Ayer miércoles, por la mañana, amaneció colgado de los ventanales de una edificación el cuerpo de un hombre de entre 37 y 45 años. Vecinos de la colonia Obrera de la CDMX dieron aviso a las autoridades, quienes no han determinado aún si se trató de un suicidio o de un asesinato.
El martes previo, tuvimos noticia de tres personas más que habrían perdido la vida de manera violenta en la capital del país.
Ante la mirada horrorizada de su hija, Jesús Morales fue baleado, a plena luz del día, sobre la avenida Marina Nacional. Los testigos reportan que bajó de su vehículo para enfrentarse a otro conductor, el mismo que le arrebató la vida con un arma de fuego.
Más temprano, un joven de 28 años fue apuñalado por dos sujetos en la colonia Mártires del Río de la alcaldía Gustavo A. Madero. Este hecho también contó con testigos que habrían narrado a la policía lo ocurrido y proporcionaron información sobre el sitio en el que presuntamente se escondieron los asesinos.
El lunes fue hallado, igualmente por vecinos, el cuerpo de una mujer de entre 15 y 18 años, en la zona de Los Dinamos de la alcaldía La Magdalena Contreras. La Fiscalía General de Justicia de la CDMX dio como causa de muerte un estrangulamiento. Se presume que podría ser una chica reportada desaparecida un par de semanas atrás.
La misma semana en que ocurrieron estos decesos, Clara Brugada, jefa de gobierno de la capital, propuso a los medios de comunicación que dejen de informar sobre hechos similares por considerarlos como nota roja. Supone ingenuamente que tal cosa serviría para cambiar las percepciones sobre la peligrosidad de la CDMX.
Es equivocado asumir que en una época como la nuestra bastaría con que los dueños de los medios tradicionales, o los periodistas que trabajamos en ellos, firmásemos un pacto de silencio para modificar mágicamente la mórbida contabilidad.

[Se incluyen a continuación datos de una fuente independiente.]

theorem nodup_rowPixels (w h : Nat) : (rowPixels w 0 h).Nodup := by
  have row (r : Nat) : ((List.range w).map fun i => (i, 0 + r)).Nodup :=
    List.nodup_range.map fun _ _ e => congrArg Prod.fst e
  refine List.nodup_flatMap.mpr ⟨fun r _ => row r, List.nodup_range.imp fun {r r'} hne => ?_⟩
  rw [Function.onFun, List.disjoint_left]
  simp only [List.mem_map]
  rintro _ ⟨i, -, rfl⟩ ⟨i', -, e⟩
  have := congrArg Prod.snd e
  simp only at this
  omega

/-- The pixels of the destination, row by row. -/
def dstPixels (v : View) : List (Nat × Nat) := rowPixels v.dstW.toNat 0 v.dstH.toNat

theorem mem_dstPixels {v : View} {i j : Nat} : (i, j) ∈ dstPixels v ↔ InDst v i j := mem_rowPixels

theorem length_dstPixels (v : View) : (dstPixels v).length = dstWords v :=
  (length_rowPixels _ _ _).trans (Nat.mul_comm _ _)

/-- The step of a pixel given as a pair (column, row). -/
def stepOf (s : State) (b : BReg) (x : Nat × Nat) : PixelStep := pixelStep s b x.1 x.2

theorem dstSteps_eq (s : State) (b : BReg) : dstSteps s b = (dstPixels s.view).map (stepOf s b) := by
  simp only [dstSteps, dstPixels, rowPixels, Nat.zero_add]
  rfl

theorem mem_dstSteps : p ∈ dstSteps s b ↔ ∃ i j, InDst s.view i j ∧ p = pixelStep s b i j := by
  simp only [dstSteps_eq, List.mem_map, Prod.exists, mem_dstPixels, stepOf, eq_comm]

/-- Every step writes an aligned word of the destination. -/
theorem dstSteps_aligned (h : RenderPremise s) : ∀ p ∈ dstSteps s b, aligned p.addr = true := by
  intro p hp
  obtain ⟨i, j, -, rfl⟩ := mem_dstSteps.mp hp
  exact aligned_dstAddr h.dstAligned i j

/-- Different steps write different words. -/
theorem dstSteps_nodup (h : RenderPremise s) : ((dstSteps s b).map (·.addr)).Nodup := by
  rw [dstSteps_eq, List.map_map]
  refine (nodup_rowPixels _ _).map_on ?_
  rintro ⟨i, j⟩ hij ⟨i', j'⟩ hij' e
  obtain ⟨rfl, rfl⟩ := dstAddr_inj h.dstOk (mem_dstPixels.mp hij) (mem_dstPixels.mp hij') e
  rfl

/-! ## Their flags (45_render.md R249) -/

theorem renderFlags_ov (ps : List PixelStep) : (renderFlags ps).ov = ps.any (·.flags.ov) := by
  rw [renderFlags, Flags.all_ov, List.any_map]
  rfl

theorem renderFlags_dz (ps : List PixelStep) : (renderFlags ps).dz = ps.any (·.flags.dz) := by
  rw [renderFlags, Flags.all_dz, List.any_map]
  rfl

theorem Flags.eq_of {x y : Flags} (hov : x.ov = y.ov) (hdz : x.dz = y.dz) : x = y := by
  cases x; cases y; cases hov; cases hdz; rfl

theorem renderFlags_perm (h : qs.Perm ps) : renderFlags qs = renderFlags ps :=
  Flags.eq_of (by rw [renderFlags_ov, renderFlags_ov, h.any_eq]) (by rw [renderFlags_dz, renderFlags_dz, h.any_eq])

theorem renderFlags_concat (ps : List PixelStep) (p : PixelStep) :
    renderFlags (ps ++ [p]) = (renderFlags ps).or p.flags :=
  Flags.eq_of (by simp [renderFlags_ov]) (by simp [renderFlags_dz])

theorem dstSteps_ov : (renderFlags (dstSteps s b)).ov = true ↔
    ∃ i j, InDst s.view i j ∧ (pixelFlags s b i j).ov = true := by
  simp only [renderFlags_ov, dstSteps_eq, List.any_map, List.any_eq_true, Prod.exists, mem_dstPixels]
  rfl

theorem dstSteps_dz : (renderFlags (dstSteps s b)).dz = true ↔
    ∃ i j, InDst s.view i j ∧ (pixelFlags s b i j).dz = true := by
  simp only [renderFlags_dz, dstSteps_eq, List.any_map, List.any_eq_true, Prod.exists, mem_dstPixels]
  rfl

/-! ## Their `MemOr`s (45_render.md R247) -/

theorem orPixels_concat (m : Memory) (ps : List PixelStep) (p : PixelStep) :
    orPixels m (ps ++ [p]) = orWord (orPixels m ps) p.addr p.value := List.foldl_concat ..

/-- The `MemOr`s of distinct aligned words come to the same memory in any order: each word is ORed with its own
value, and every other byte stays. -/
theorem readByte_orPixels_perm {m : Memory} (h : qs.Perm ps) (hal : ∀ p ∈ ps, aligned p.addr = true)
    (hd : (ps.map (·.addr)).Nodup) (x : Nat) : readByte (orPixels m qs) x = readByte (orPixels m ps) x := by
  by_cases hx : ∃ p ∈ ps, x ∈ wordBytes p.addr
  · obtain ⟨p, hp, hx⟩ := hx
    have hword : readWord (orPixels m qs) p.addr = readWord (orPixels m ps) p.addr := by
      rw [readWord_orPixels hal hd hp, readWord_orPixels (fun q hq => hal q (h.mem_iff.mp hq))
        ((h.map _).nodup_iff.mpr hd) (h.mem_iff.mpr hp)]
    exact readByte_eq_of_readWord_eq hword x hx
  · have hout : ∀ p ∈ ps, x ∉ wordBytes p.addr := fun p hp hxp => hx ⟨p, hp, hxp⟩
    rw [readByte_orPixels_outside hout, readByte_orPixels_outside fun q hq => hout q (h.mem_iff.mp hq)]

/-- Under the overlap premise no `MemOr` changes what a sample reads (20_memory.md R71, R76). -/
theorem pxSample_orPixels (h : RenderPremise s) (hqs : ∀ p ∈ qs, p ∈ dstSteps s b) (w : Cx) :
    pxSample (orPixels s.mem qs) s.view w = pxSample s.mem s.view w := by
  refine pxSample_congr fun a ha => ?_
  obtain ⟨k, hk, rfl⟩ := sampleAddrs_source h.srcOk w a ha
  refine readWord_congr fun x hx => readByte_orPixels_outside fun p hp => ?_
  obtain ⟨i, j, hij, rfl⟩ := mem_dstSteps.mp (hqs p hp)
  exact h.source_outside hk x hx i j hij

/-- Settles O50: the words of the steps are distinct and none of the source. -/
theorem renderOrderIsNotObservable : Obligations.RenderOrderIsNotObservable := fun _ _ hs _ =>
  ⟨fun hperm => ⟨readByte_orPixels_perm hperm (dstSteps_aligned hs) (dstSteps_nodup hs), renderFlags_perm hperm⟩,
    pxSample_orPixels hs⟩

end Sys2Proof.Machine
end

section
/-! PROOFS. A RENDER whose accesses are all admitted, under the overlap premise: after `k` steps `k` pixels are done, in
some order, and after the last one it has completed; what it leaves is the same in every order and for every number of
workers (45_render.md R246 to R250, 70_reset_and_hazards.md R330). -/

namespace Sys2Proof.Machine

variable {s t u : State} {b : BReg} {r q : Rendering} {ps : List (Nat × Nat)}

/-! ## The pixels done so far -/

/-- `u` is a state of the RENDER `r` of slot `b` that `s` forks, in which the pixels `ps` are done, in this order, and
the others are still to do. -/
structure Drawn (s : State) (b : BReg) (ps : List (Nat × Nat)) (u : State) (r : Rendering) : Prop where
  rendered : Rendered s b u
  block : SameBlock s u
  mem : u.mem = orPixels s.mem (ps.map (stepOf s b))
  rendering : u.rendering = some r
  slot : r.slot = b
  overlap : r.overlap = false
  unbroken : r.broken = false
  flags : r.flags = renderFlags (ps.map (stepOf s b))
  inside : WorkersInside s.view r.workers
  pixels : (ps ++ r.workers.flatMap (workerPixels s.view.dstW.toNat)).Perm (dstPixels s.view)

theorem RenderPremise.checked (h : RenderPremise s) : renderCheck s.view = none :=
  (renderCheck_none s.view).mpr ⟨h.srcOk, h.dstOk, h.srcAligned, h.dstAligned⟩

theorem Drawn.fork (h : RenderPremise s) (b : BReg) : Drawn s b [] (s.fork b) (forkRender b s) := by
  have hpos : 0 < s.platform.numWorkers.toNat := Nat.pos_of_ne_zero fun e => h.workers (BitVec.eq_of_toNat_eq e)
  exact ⟨.fork h b, ⟨rfl, rfl, rfl, rfl, rfl, rfl, rfl, rfl, rfl, rfl, rfl, rfl⟩, rfl, rfl, rfl,
    (overlapBroken_false h.dstOk h.srcAligned h.dstAligned h.startAligned).mpr h.noOverlap, rfl, rfl,
    (forkRender_ok b h.checked h.workers).inside, .of_eq (forkWorkers_pixels hpos _ _)⟩

theorem Drawn.withFreeCount (h : Drawn s b ps u r) (n : Nat) : Drawn s b ps { u with freeCount := n } r :=
  ⟨h.rendered.of_sameBlock ((SameBlock.refl u).withFreeCount n) rfl rfl, h.block.withFreeCount n, h.mem, h.rendering,
    h.slot, h.overlap, h.unbroken, h.flags, h.inside, h.pixels⟩

/-- While a worker is live there are pixels to do, and only then. -/
theorem Drawn.live_iff (h : Drawn s b ps u r) : r.workers ≠ [] ↔ ps.length < dstWords s.view := by
  have hlen := h.pixels.length_eq
  rw [List.length_append, length_dstPixels] at hlen
  cases hw : r.workers with
  | nil =>
    rw [hw, List.flatMap_nil, List.length_nil] at hlen
    exact iff_of_false (fun hne => hne rfl) (by omega)
  | cons x ws =>
    obtain ⟨hrow, -, hcol⟩ := h.inside x (by simp [hw])
    rw [hw, List.flatMap_cons, workerPixels_next hrow hcol] at hlen
    rw [List.cons_append, List.length_cons] at hlen
    exact iff_of_true (List.cons_ne_nil x ws) (by omega)

/-- A worker's move does one more pixel: none stops, since no access fails. -/
theorem Drawn.moved (h : Drawn s b ps u r) (hs : RenderPremise s) (ha : AllAdmitted s b) (hlive : r.workers ≠ [])
    (hm : Moved r u t) : ∃ x q, Drawn s b (ps ++ [x]) t q := by
  have hrendered := h.rendered.moved hs h.slot h.overlap h.inside hm
  have hblock := h.block.trans hm.sameBlock
  have stepAt (x : Worker) : pixelStep u r.slot x.col x.row = stepOf s b (x.col, x.row) := by
    rw [h.slot]; exact pixelStep_of_frame hs h.rendered.frame x.col x.row
  have inDst {k : Nat} {x : Worker} (hk : r.workers[k]? = some x) : InDst s.view x.col x.row := by
    obtain ⟨hrow, hend, hcol⟩ := h.inside x (List.mem_of_getElem? hk)
    exact ⟨hcol, by omega⟩
  cases hm with
  | idle hnil => exact absurd hnil hlive
  | stops k x hk hb => exact absurd (h.unbroken.symm.trans hb) Bool.false_ne_true
  | error k x flags hk hfail =>
    obtain ⟨hreads, hwrite⟩ := ha _ _ (inDst hk)
    rw [stepAt] at hfail
    exact absurd (hfail.symm.trans (Bool.and_eq_true_iff.mpr ⟨hreads, hwrite⟩)) Bool.false_ne_true
  | pixel k x hk =>
    have hx := List.mem_of_getElem? hk
    obtain ⟨hrow, -, hcol⟩ := h.inside x hx
    refine ⟨(x.col, x.row), _, hrendered, hblock, ?_, rfl, h.slot, h.overlap, h.unbroken, ?_,
      h.block.view ▸ h.inside.putWorker hx, ?_⟩
    · rw [List.map_append, List.map_singleton, orPixels_concat, ← h.mem, ← stepAt]
      exact pixelMem_eq_orWord _ h.overlap h.rendered.untainted
    · rw [List.map_append, List.map_singleton, renderFlags_concat, ← h.flags, ← stepAt]
      simp [Rendering.collect, h.unbroken]
    · rw [h.block.view, List.append_assoc, List.singleton_append]
      exact ((putWorker_pixels hk hrow hcol).symm.append_left ps).trans h.pixels

/-! ## The end of the RENDER -/

/-- `t` is what the RENDER of slot `b` that `s` forks leaves when it completes, in no order of its pixels: `pc` and the
sticky flags moved on, and memory with the `MemOr` of every pixel (45_render.md R246, R249). -/
structure RenderLeaves (s : State) (b : BReg) (t : State) : Prop where
  frame : RenderFrame s t
  mem : ∀ x, readByte t.mem x = readByte (orPixels s.mem (dstSteps s b)) x
  status : t.status = (s.addFlags (renderFlags (dstSteps s b))).status
  pc : t.pc = s.pc + 4#32
  errpc : t.errpc = s.errpc
  rendering : t.rendering = none

/-- The join after the last pixel. -/
theorem Drawn.join (h : Drawn s b ps u r) (hs : RenderPremise s) (hnil : r.workers = []) :
    ∃ t, join r u = .next t ∧ RenderLeaves s b t := by
  obtain ⟨hb, -⟩ | ⟨-, e⟩ := join_cases r u
  · exact absurd (h.unbroken.symm.trans hb) Bool.false_ne_true
  have hperm : (ps.map (stepOf s b)).Perm (dstSteps s b) := by
    have := h.pixels
    rw [hnil, List.flatMap_nil, List.append_nil] at this
    exact dstSteps_eq s b ▸ this.map _
  have hmem := endRender_mem (s := u) h.overlap
  have hend := h.rendered.of_sameBlock (endRender_sameBlock u r) hmem rfl
  refine ⟨_, e, (hend.advance _).frame, fun x => ?_, ?_, congrArg (· + 4#32) h.block.pc, h.block.errpc, rfl⟩
  · rw [← readByte_orPixels_perm hperm (dstSteps_aligned hs) (dstSteps_nodup hs), ← h.mem]
    exact congrArg (readByte · x) hmem
  · rw [← renderFlags_perm hperm, ← h.flags]
    simp [h.block.status]

/-! ## The steps of the machine -/

/-- One step while pixels are to do: one more is done, and the last one is followed by the join. -/
theorem Drawn.step (h : Drawn s b ps u r) (hs : RenderPremise s) (ha : AllAdmitted s b)
    (hlt : ps.length < dstWords s.view) : ∃ t, step u = .next t ∧
      (ps.length + 1 < dstWords s.view ∧ (∃ x q, Drawn s b (ps ++ [x]) t q) ∨
        ps.length + 1 = dstWords s.view ∧ RenderLeaves s b t) := by
  have hlive := h.live_iff.mpr hlt
  obtain ⟨t, ht⟩ := workerStep_next r u
  refine ⟨t, (step_worker (h.block.inbox.trans hs.inbox) (h.block.status ▸ hs.busy) h.rendering).trans ht, ?_⟩
  obtain ⟨v, hm, hv⟩ := workerStep_cases ht
  obtain ⟨x, q, hq⟩ := h.moved hs ha hlive hm
  have hiff := hq.live_iff
  rw [List.length_append, List.length_singleton] at hiff
  obtain ⟨rfl, hvlive⟩ | ⟨p, hp, hnil, hj⟩ := hv
  · exact .inl ⟨hiff.mp (hvlive q hq.rendering), x, q, hq.withFreeCount _⟩
  · obtain rfl : q = p := Option.some.inj (hq.rendering.symm.trans hp)
    obtain ⟨w, hw, hleaves⟩ := (hq.withFreeCount (u.freeCount + 1)).join hs hnil
    obtain rfl : w = t := Host.Outcome.next.inj (hw.symm.trans hj)
    have hle : ¬ps.length + 1 < dstWords s.view := fun hlt => hiff.mpr hlt hnil
    exact .inr ⟨by omega, hleaves⟩

theorem steps_succ_of_steps {n : Nat} (h : steps n s = .next t) (ht : step t = .next u) :
    steps (n + 1) s = .next u := by
  induction n generalizing s with
  | zero => cases h; simp only [steps, ht]
  | succ n ih =>
    rw [steps] at h ⊢
    cases hs : step s with
    | next v => simp only [hs] at h ⊢; exact ih h
    | fault | refused => simp only [hs] at h; cases h

/-- After fewer steps than pixels, as many pixels are done. -/
theorem fork_steps_drawn (hs : RenderPremise s) (ha : AllAdmitted s b) {n : Nat} (hn : n < dstWords s.view) :
    ∃ ps u r, ps.length = n ∧ steps n (s.fork b) = .next u ∧ Drawn s b ps u r := by
  induction n with
  | zero => exact ⟨[], _, _, rfl, rfl, .fork hs b⟩
  | succ n ih =>
    obtain ⟨ps, u, r, rfl, hu, hdrawn⟩ := ih (by omega)
    obtain ⟨t, ht, ⟨-, x, q, hq⟩ | ⟨hend, -⟩⟩ := hdrawn.step hs ha (by omega)
    · exact ⟨_, t, q, by simp, steps_succ_of_steps hu ht, hq⟩
    · omega

/-- After as many steps as pixels, the RENDER has completed. -/
theorem fork_steps_leaves (hs : RenderPremise s) (ha : AllAdmitted s b) :
    ∃ t, steps (dstWords s.view) (s.fork b) = .next t ∧ RenderLeaves s b t := by
  have hpos : dstWords s.view ≠ 0 := by
    obtain ⟨⟨hw, -⟩, hh, -⟩ := (dstOk_iff s.view).mp hs.dstOk
    exact (Nat.mul_pos (by omega) (by omega)).ne'
  obtain ⟨n, hn⟩ := Nat.exists_eq_succ_of_ne_zero hpos
  obtain ⟨ps, u, r, hlen, hu, hdrawn⟩ := fork_steps_drawn hs ha (n := n) (by omega)
  obtain ⟨t, ht, ⟨hlt, -⟩ | ⟨-, hleaves⟩⟩ := hdrawn.step hs ha (by omega)
  · omega
  · exact ⟨t, hn ▸ steps_succ_of_steps hu ht, hleaves⟩

/-! ## The statements -/

/-- RENDER itself, with its checks passed, forks. -/
theorem exec_render_fork (h : RenderPremise s) (b : BReg) : exec (.render b) s = .next (s.fork b) := by
  simp only [exec, execRender, h.checked, h.workers, if_false]

/-- Each destination word is then `old | p(i, j)` (R247). -/
theorem RenderLeaves.word (h : RenderLeaves s b t) (hs : RenderPremise s) {i j : Nat} (hij : InDst s.view i j) :
    readWord t.mem (dstAddr s.view i j) = readWord s.mem (dstAddr s.view i j) ||| pixelAt s b i j := by
  rw [readWord_congr fun x _ => h.mem x]
  exact readWord_orPixels (p := pixelStep s b i j) (dstSteps_aligned hs) (dstSteps_nodup hs)
    (mem_dstSteps.mpr ⟨i, j, hij, rfl⟩)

Los testigos que informaron de cada uno de estos eventos habrán consignado cada caso en sus dispositivos móviles. En el remoto supuesto de que los periódicos, la radio o la televisión callaran, ¿cómo haría Brugada para que ese material no subiera a las redes sociales?
¿Será que la jefa de gobierno está pensando incluir a las plataformas digitales en su acuerdo? ¿O también a los familiares de las víctimas, a los testigos y a toda la ciudadanía?
Zoom: Se equivoca Brugada. El silencio frente a la muerte es una forma de revictimización que ni la prensa ni la sociedad pueden permitirse.